Neural networks learn to denoise images. Before building a full diffusion model, understand the building blocks: conv layers, activations, residual connections.
Part 2 of 7 in the Diffusion Models series.
The goal
Input: noisy image tensor (3, 256, 256) Output: predicted noise tensor (3, 256, 256)
Network learns: “What noise was added?”
See network components: Neural Network Animation
Convolutional layers
Process images while preserving spatial structure:
conv = nn.Conv2d(
in_channels=3,
out_channels=64,
kernel_size=3,
padding=1 # same spatial size
)
x = torch.rand(1, 3, 256, 256)
out = conv(x) # (1, 64, 256, 256)
Learn local patterns: edges, textures, shapes.
Activation functions
Add nonlinearity:
# ReLU - simple, effective
x = F.relu(x)
# SiLU (Swish) - used in modern diffusion
x = F.silu(x) # x * sigmoid(x)
# GELU - smooth, used in transformers
x = F.gelu(x)
SiLU is standard for diffusion models.
Normalization
Keep activations stable:
# Group normalization - works with any batch size
norm = nn.GroupNorm(num_groups=8, num_channels=64)
x = norm(x)
Group norm > batch norm for diffusion (works with batch size 1).
Basic block
Conv + Norm + Activation:
class ConvBlock(nn.Module):
def __init__(self, in_ch, out_ch):
super().__init__()
self.conv = nn.Conv2d(in_ch, out_ch, kernel_size=3, padding=1)
self.norm = nn.GroupNorm(8, out_ch)
self.act = nn.SiLU()
def forward(self, x):
return self.act(self.norm(self.conv(x)))
Residual connections
Add input to output.
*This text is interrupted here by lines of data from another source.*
-- ==== Sys2Proof/Machine/HostRegs.lean ====
section
/-! DEFINITION. The host boundary (R286 to R291): the registers of region 0xF, launch notification, creation, destruction,
re-issue, gang stop and restore (R279 to R281), and the references to weight-set halves (R198 to R200). -/
namespace Sys2Proof.Machine

/-! ### Weight sets (R198 to R202) -/

/-- CTL of a binding's descriptor (R182). -/
def Binding.ctl (b : Binding) : Nat := leAt b.desc 0x10 8
/-- VERS of a binding (R182). -/
def Binding.vers (b : Binding) : Bool := bit b.ctl 18

/-- Whether a partition still references a half (R199): VSEL, a binding with VERS = 1, or a pending ticket. -/
def State.referenced (s : State) (p h : Nat) : Bool :=
  let x := s.part p
  x.vsel.follow && (x.vsel.sel == h || x.cores.any fun cn =>
    let c := s.core cn
    c.tslots.toList.any (fun b => match b with | some b => b.vers && b.sel == h | none => false) ||
      c.tickets.toList.any fun t => t.live && t.st == .pending && t.refs && t.sel == h)

/-- The followed weight-set descriptor of a partition, read at its home: 32 bytes. -/
def State.weightSet (s : State) (p : Nat) : Except Nat (List Byte) × State :=
  let x := s.part p
  s.unheld fun t => t.supRead x.lead p x.follow.toNat 4 32

/-- The home of the followed weight-set descriptor of a partition, which performs what changes it (R200). -/
def State.followHome (s : State) (p : Nat) : Home × State :=
  match s.unheld fun t => t.resolve (t.supAccess (t.part p).lead p) (t.part p).follow 16 with
  | (.ok g, t) => (g.home, t)
  | (.error _, t) => (.owner 0x10000, t)

/-- VER0, VER1, ACTIVE, HOLD0, HOLD1 of a weight-set descriptor (R198). -/
def wsVer (bs : List Byte) (h : Nat) : Nat := leAt bs (2 * h) 2
def wsActive (bs : List Byte) : Nat := fld (leAt bs 4 1) 0 1
def wsHold (bs : List Byte) (h : Nat) : Nat := leAt bs (8 + 4 * h) 4

/-- Changes HOLD[h] of the followed descriptor by one at its home; an unreadable descriptor leaves it. -/
def State.addHold (s : State) (p h : Nat) (up : Bool) : State :=
  match s.weightSet p with
  | (.error _, t) => t
  | (.ok bs, t) =>
    let n := if up then wsHold bs h + 1 else wsHold bs h - 1
    let put (u : State) : Bool × State :=
      match u.supWrite (u.part p).lead p ((u.part p).follow.toNat + 8 + 4 * h) 2 (leBytes 4 n) with
      | .ok v => (true, v)
      | .error _ => (false, u)
    (t.unheld put).2

/-- Sets the partition's note of its reference to a half. -/
def Part.setRefs (x : Part) (h : Nat) (v : Bool) : Part := { x with refs := x.refs.setIfInBounds h v }

/-- The end of a partition's reference to a half, at the descriptor's home (R199, R200): it has to have lost its last condition. -/
def State.endRef (s : State) (p h : Nat) : State :=
  if (s.part p).refs[h]?.getD false && !(s.referenced p h && (s.part p).status != .fatal) then
    (s.addHold p h false).modPart p fun x => x.setRefs h false
  else s
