/-- ADOPT (R211, R318). -/
def execAdopt (d a : BitVec 5) (s : State) : Out :=
  let n := handleSlot (s.x a)
  s.settle (s.slot0 (match s.myCore.named (s.x a) with
    | none => .done (s.setX 1 d 0) 0
    | some t =>
      let g := nextGen t.gen
      let s1 := s.modMyCore fun c =>
        let c1 := c.setTicket n { t with owner := 0, det := false, gen := g, retire := false }
        { c1 with strands := c1.strands.map fun u => u.restale n t.gen g }
      .done (s1.setX 1 d (BitVec.ofNat 64 (handleOf g n))) 0))

/-- TINFO (R212): the fault record; zero for a stale handle and for a ticket with no fault. -/
def execTinfo (d a : BitVec 5) (i : BitVec 3) (s : State) : Out :=
  let v : Word := match s.myCore.named (s.x a) with
    | none => 0
    | some t =>
      if t.cause = 0 then 0
      else match i.toNat with
        | 0 => BitVec.ofNat 64 t.cause
        | 1 => BitVec.ofNat 64 t.elem
        | _ => t.faddr
  s.writeX 1 d v

/-- TINFO.resume (R212, R414): a PARKED ticket goes on, its element run again from its start. -/
def execTinfoResume (d a : BitVec 5) (s : State) : Out :=
  let n := handleSlot (s.x a)
  s.settle (s.sup (match s.myCore.named (s.x a) with
    | none => .done (s.setX 1 d 0) 0
    | some t =>
      if !t.parked then .done (s.setX 1 d 0) 0
      else .done ((s.modMyCore fun c => c.setTicket n { t with parked := false, cause := 0, entryWaits := false }).setX 1 d 1) 0))

end Sys2Proof.Machine
end

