/-- The binding of a running table ticket, read again from its descriptor after a restore (R214). -/
def State.withBinding (s : State) (cn n : Nat) (k : State → Binding → ElemEnd) : ElemEnd :=
  let t := (s.core cn).ticket n
  let of (d : List Byte) : Binding :=
    { desc := d, addr := BitVec.ofNat 64 t.descVa, sel := t.sel, ver := fld t.tag.toNat 48 16 }
  if !t.cmd.isEmpty then k s (of t.cmd)
  else match s.readBytes (t.access cn (s.partNo cn)) (BitVec.ofNat 64 t.descVa) 64 with
    | (.error e, u) => u.elemStop cn n e
    | (.ok bs, u) => k (u.modCore cn fun c => c.setTicket n { c.ticket n with cmd := bindCopy bs }) (of (bindCopy bs))

/-! ### Row requests (R190, R239) -/

/-- Whether a row request of an element is on its way. -/
def State.rowAsked (s : State) (cn n : Nat) : Bool :=
  s.net.any fun r => r.src == cn && match r.op with
    | .rowReq _ _ _ _ tslot _ => tslot == n
    | _ => false

/-- DEV and TABLEID of a table on another device (R182). -/
def Binding.dev (b : Binding) : Nat := leAt b.desc 0x2A 2
def Binding.tableId (b : Binding) : Nat := leAt b.desc 0x28 2

/-- The rows of an element's identifiers on the owning device: asked for one after the other, then given to `k` as one run of
bytes (R190, R239). -/
def State.remoteRows (s : State) (cn n : Nat) (b : Binding) (ids : List Nat) (k : State → List Byte → ElemEnd) : ElemEnd :=
  let t := (s.core cn).ticket n
  let (cause, bytes) := t.answer.getD (0, [])
  if cause ≠ 0 then .fault s cause (s.openTicketAddr cn n)
  else match ids[bytes.length / b.rowBytes]? with
    | none => k s bytes
    | some id =>
      if s.rowAsked cn n then .sent s
      else if !(s.isLocal b.dev || s.reaches b.dev) then .fault s 0x07 (s.openTicketAddr cn n)
      else
        let r : Req := { rid := 0, src := cn, slot := 12, part := s.partNo cn, sup := t.sup, va := BitVec.ofNat 64 id, fpc := t.pc
                         home := .remote b.dev 0x10000 0, op := .rowReq b.dev b.tableId id b.ver n t.elem, og := none, depart := none
                         due := none }
        .sent ((s.touchFar cn n true).send [r])

/-- The rows of an element's identifiers, in order. -/
def State.elementRows (s : State) (cn n : Nat) (b : Binding) (ids : List Nat) (k : State → List Byte → ElemEnd) : ElemEnd :=
  if b.hmode then s.remoteRows cn n b ids k
  else
    let t := (s.core cn).ticket n
    let a := t.access cn (s.partNo cn)
    let read (acc : Except Stop (List Byte) × State) (id : Nat) : Except Stop (List Byte) × State :=
      match acc with
      | (.error e, u) => (.error e, u)
      | (.ok bs, u) => match u.readRow a (b.rowVa id) b.rowBytes with
        | (.error e, w) => (.error e, w)
        | (.ok r, w) => (.ok (bs ++ r), w)
    match ids.foldl read (.ok [], s) with
    | (.error e, u) => u.elemStop cn n e
    | (.ok bs, u) => k u bs

/-! ### GATHER -/

/-- An entry of a tile of a core. -/
def State.tileEntry (s : State) (cn : Nat) (t : Option Nat) (i w : Nat) : Nat :=
  leNat (s.scratchBytes cn (((s.core cn).tile (t.getD 0)).base + i * w) w)

/-- Writes into the destination tile of ticket n, unless a locked handler table refuses it (R233). -/
def State.fillTile (s : State) (cn n off : Nat) (bs : List Byte) (flags : Nat) (last : Bool) : ElemEnd :=
  let t := (s.core cn).ticket n
  let at_ := ((s.core cn).tile (t.dtile.getD 0)).base + off
  if s.locked t.sup cn at_ bs.length then .fault s 0x07 (BitVec.ofNat 64 at_)
  else .ended (s.sendBytes cn n at_ bs) flags last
Enables very deep networks:
class ResidualBlock(nn.Module):
def __init__(self, channels):
super().__init__()
self.conv1 = nn.Conv2d(channels, channels, 3, padding=1)
self.conv2 = nn.Conv2d(channels, channels, 3, padding=1)
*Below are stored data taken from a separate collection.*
/-- ROUTINE_LOAD_DONE (R192): the write is performed, so that ROUTBASE reads the address without its bits [7:0], and the routines are
the table's, or unloaded with a record of the address as written. -/
def State.routineLoadDone (s : State) (p : Nat) : State :=
  let x := s.part p
  match x.routload with
  | [] => s
  | (who, a) :: later =>
    let base := a.toNat / 2 ^ 8 * 2 ^ 8
    let s1 := (s.modPart p fun y => { y with routload := later, routbase := BitVec.ofNat 64 base }).endWrite who
    match s1.supRead x.lead p base 17 256 with
    | (.error 0xFF, _) => s
    | (.ok bs, t) => t.modPart p fun y => { y with routines := bs }
    | (.error c, t) =>
      ((t.modPart p fun y => { y with routines := [] }).report p [errRecord 13 (c % 2 ^ 8) (x.writer who) 0 0 a.toNat 0]).poisonRead p
        (x.writer who) c

/-- A barrier domain from its descriptor (R220). -/
def domainOf (p : Nat) (bs : List Byte) : Domain :=
  let b := leAt bs 0x46 1
  { part := p, clusters := BitVec.ofNat 512 (leAt bs 0 64), cores := BitVec.ofNat 32 (leAt bs 0x40 4)
    dense := BitVec.ofNat 16 (leAt bs 0x44 2), sched := bit b 0, paired := bit b 1, pair := fld (leAt bs 0x47 1) 0 6
    nslot := leAt bs 0x48 2, nphase := leAt bs 0x4A 1, count := 0, arrived := [], votes := [] }

/-- Whether the fields of a descriptor keep R220. -/
def domainFields (bs : List Byte) : Bool :=
  let d := domainOf 0 bs
  fld (leAt bs 0x46 1) 2 6 == 0 && fld (leAt bs 0x47 1) 6 2 == 0 && (slice bs 0x4B 53).all (· == 0) &&
    (if d.sched then 1 ≤ d.nslot && d.nslot ≤ 1024 && 1 ≤ d.nphase && d.nphase ≤ 16 else d.nslot == 0 && d.nphase == 0)

/-- Whether a new domain agrees with the loaded domains of the other die (R221). -/
def State.pairOk (s : State) (die dom : Nat) (d : Domain) : Bool :=
  (!d.paired || (match s.dom? (1 - die) d.pair with
    | some e => e.paired && e.pair == dom
    | none => true)) &&
  (List.range 64).all fun k => match s.dom? (1 - die) k with
    | some e => !(e.paired && e.pair == dom) || (d.paired && d.pair == k)
    | none => true

/-- The reason to refuse a domain load, 0 for none; the lowest that applies (R221, R292). -/
def State.domainReason (s : State) (p die dom : Nat) (bytes : Option (List Byte)) : Nat :=
  let x := s.part p
  let waits := match s.dom? die dom with
    | some d => !d.arrived.isEmpty
    | none => false
  if !(x.doms[die]?.getD 0).getLsbD dom then 1
  else match bytes with
    | none => if waits then 6 else 7
    | some bs =>
      let d := domainOf p bs
      if !(d.members die).all x.holds then 2
      else if (d.members die).isEmpty then 3
      else if !domainFields bs then 4
      else if !s.pairOk die dom d then 5
      else if waits then 6
      else 0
self.norm1 = nn.GroupNorm(8, channels)
self.norm2 = nn.GroupNorm(8, channels)
def forward(self, x):
residual = x
x = F.silu(self.norm1(self.conv1(x)))
x = self.norm2(self.conv2(x))
return x + residual # skip connection
Gradients flow directly through skip connection.
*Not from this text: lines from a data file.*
/-- R207, R209 to R212, R318, R331, R349, R414: on a pending ticket WAITT waits and TESTT tells so; on an ended one WAITT and WAITT.nt
observe the end with its flags, but WAITT traps on a FAULTED one, and TESTT tells the end without observing it. CANCEL has an effect
on a pending ticket only: one with a running element is marked, one between elements ends CANCELLED. DETACH marks the ticket, and
frees an ended one that nobody waits for. A stale handle is answered at once; TINFO gives the fault record, and TINFO.resume starts a
parked ticket again, and withdraws its entry if that has not started (log 31); ADOPT makes slot 0 the owner under a new
generation. -/
def Obligations.TicketsAreObserved : Prop :=
  ∀ (s : State) (k : BitVec 1) (d a : BitVec 5) (e : BitVec 3), s.alone = true → s.cur.slot ≠ 11 →
    let h := s.me.getX a.toNat
    let n := h.toNat % 64
    let gen := h.toNat / 64 % 1024
    let x := s.myCore.ticket n
    let code : Nat := match x.st with | .pending => 0 | .done => 1 | .faulted => 2 | .cancelled => 3
    let named := x.live = true ∧ x.gen = gen
    let others := ∀ j < 64, j ≠ n → s.myCore.freesNow j = false
    let put (y : Ticket) : State := s.modMyCore fun c => c.setTicket n y
    (¬ named →
      (s.held = none → exec (.waitt k a) s = .next (s.acquire s.cur.cn 5).thenNext ∧
        exec (.waittNt k d a) s = .next ((s.acquire s.cur.cn 5).wroteX d 5)) ∧
      exec (.testt k d a) s = .next ((s.acquire s.cur.cn 5).wroteP d 0x0013) ∧
      exec (.cancel k a) s = .next s.thenNext ∧ exec (.detach k a) s = .next s.thenNext ∧
      exec (.tinfo k d a e) s = .next (s.wroteX d 0) ∧
      (s.cur.slot = 0 → exec (.adopt k d a) s = .next (s.wroteX d 0)) ∧
      (s.me.sup = true → exec (.tinfoResume k d a) s = .next (s.wroteX d 0))) ∧
    (named → x.st = .pending →
      (s.held = none → exec (.waitt k a) s = .next ((s.note (.waitt n gen)).setEnding .waiting) ∧
        exec (.waittNt k d a) s = .next ((s.note (.waitt n gen)).setEnding .waiting)) ∧
      exec (.testt k d a) s = .next (s.wroteP d (if x.parked then 0x0020 else 0)) ∧
      exec (.cancel k a) s = .next (s.cancelTicket s.cur.cn n).thenNext ∧
      (x.collDomain = none → x.armedAt = none → x.running = true → s.cancelTicket s.cur.cn n = put { x with cxl := true }) ∧
      (x.collDomain = none → x.armedAt = none → x.running = false → x.rots = false → x.refs = false → x.det = false →
        (∀ i < 12, (s.strand s.cur.cn i).exiting = false) → others →
        ∃ t, exec (.cancel k a) s = .next t ∧ (t.myCore.ticket n).st = .cancelled ∧ (t.myCore.ticket n).live = true ∧
          t.me.pc = s.cur.bundle + 4 ∧ t.me.x = s.me.x ∧ t.mem = s.mem ∧ ∀ j, j ≠ n → t.myCore.ticket j = s.myCore.ticket j)) ∧
    (named → x.st ≠ .pending →
      (s.held = none → x.st = .faulted → exec (.waitt k a) s = .next
        (s.suspendedAt 0x11 (BitVec.ofNat 64 (h.toNat % 2 ^ 16)) s.cur.bundle)) ∧
      (s.held = none → x.st ≠ .faulted → exec (.waitt k a) s = .next (s.observeEnd n gen x.tflags false).thenNext) ∧
      (s.held = none → exec (.waittNt k d a) s = .next ((s.observeEnd n gen x.tflags true).wroteX d (BitVec.ofNat 64 code))) ∧
      (s.held = none → x.st ≠ .faulted → others → s.myCore.awaits n gen = false →
        ∃ t, exec (.waitt k a) s = .next t ∧ (t.myCore.ticket n).live = false ∧ (t.myCore.ticket n).gen = gen ∧
          t.me.flags = s.me.flags ||| BitVec.ofNat 64 x.tflags ∧ t.me.x = s.me.x ∧ t.me.v = s.me.v ∧ t.me.p = s.me.p ∧
          t.me.pc = s.cur.bundle + 4 ∧ (∀ j, j ≠ n → t.myCore.ticket j = s.myCore.ticket j) ∧ t.mem = s.mem) ∧
      exec (.testt k d a) s = .next
        (((s.modMe fun u => { u with flags := u.flags ||| BitVec.ofNat 64 x.tflags }).acquire s.cur.cn (if x.fabric then 5 else 4)).wroteP d
          (BitVec.ofNat 16 (1 + 2 ^ code + if x.parked then 32 else 0))) ∧
      exec (.cancel k a) s = .next s.thenNext) ∧
    (∀ st f, s.held = some (.observed n gen st f) →
      (st ≠ 2 → exec (.waitt k a) s = .next (s.observeEnd n gen f false).thenNext) ∧
      exec (.waittNt k d a) s = .next ((s.observeEnd n gen f true).wroteX d (BitVec.ofNat 64 st))) ∧
    (named →
      let y : Ticket := { x with det := true, seen := s.myCore.awaits n gen }
      exec (.detach k a) s = .next ((put y).sweepTickets s.cur.cn).thenNext ∧
      (others → x.st = .pending → (put y).sweepTickets s.cur.cn = put y) ∧
      (others → x.st = .done ∨ x.st = .cancelled → s.myCore.awaits n gen = false →
        (put y).sweepTickets s.cur.cn = put { Ticket.empty with gen := gen })) ∧
    (named → exec (.tinfo k d a e) s = .next (s.wroteX d (if x.cause = 0 then 0
      else if e = 0 then BitVec.ofNat 64 x.cause else if e = 1 then BitVec.ofNat 64 x.elem else x.faddr))) ∧
    (named → s.me.sup = true → exec (.tinfoResume k d a) s = .next
      (if x.parked then (put { x with parked := false, cause := 0, entryWaits := false }).wroteX d 1 else s.wroteX d 0)) ∧
    (named → s.cur.slot = 0 →
      let g := if 1023 ≤ gen then 1 else gen + 1
      ∃ t, exec (.adopt k d a) s = .next t ∧
        t.myCore.ticket n = { x with owner := 0, det := false, gen := g, retire := false } ∧
        t.me.getX d.toNat = (if d = 0 then 0 else BitVec.ofNat 64 (g * 64 + n)) ∧ t.me.pc = s.cur.bundle + 4 ∧
        s.keeps t [d] ∧ ∀ j, j ≠ n → t.myCore.ticket j = s.myCore.ticket j)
Downsampling and upsampling
Downsample: Reduce spatial size, increase channels
# Strided conv
down = nn.Conv2d(64, 128, kernel_size=4, stride=2, padding=1)
# (1, 64, 256, 256) → (1, 128, 128, 128)
Upsample: Increase spatial size, decrease channels
# Transposed conv
up = nn.ConvTranspose2d(128, 64, kernel_size=4, stride=2, padding=1)
# (1, 128, 128, 128) → (1, 64, 256, 256)
# Or resize + conv
up = nn.Sequential(
nn.Upsample(scale_factor=2, mode='nearest'),
nn.Conv2d(128, 64, 3, padding=1)
)
Simple encoder-decoder
class SimpleDenoiser(nn.Module):
def __init__(self):
super().__init__()
# Encoder (downsample)
self.enc1 = ConvBlock(3, 64)
self.enc2 = ConvBlock(64, 128)
self.down = nn.MaxPool2d(2)
# Decoder (upsample)
self.up = nn.Upsample(scale_factor=2)
self.dec1 = ConvBlock(128, 64)
self.dec2 = ConvBlock(64, 3)
def forward(self, x):
# Encode
x = self.enc1(x)
x = self.down(self.enc2(x))
# Decode
x = self.up(x)
x = self.dec1(x)
x = self.dec2(x)
return x
What’s missing
This simple network works but is limited. Real diffusion models need:
- Timestep conditioning (how noisy is input?)
- Skip connections between encoder and decoder (U-Net)
- Attention layers
- More depth
These come in Part 4 (U-Net architecture).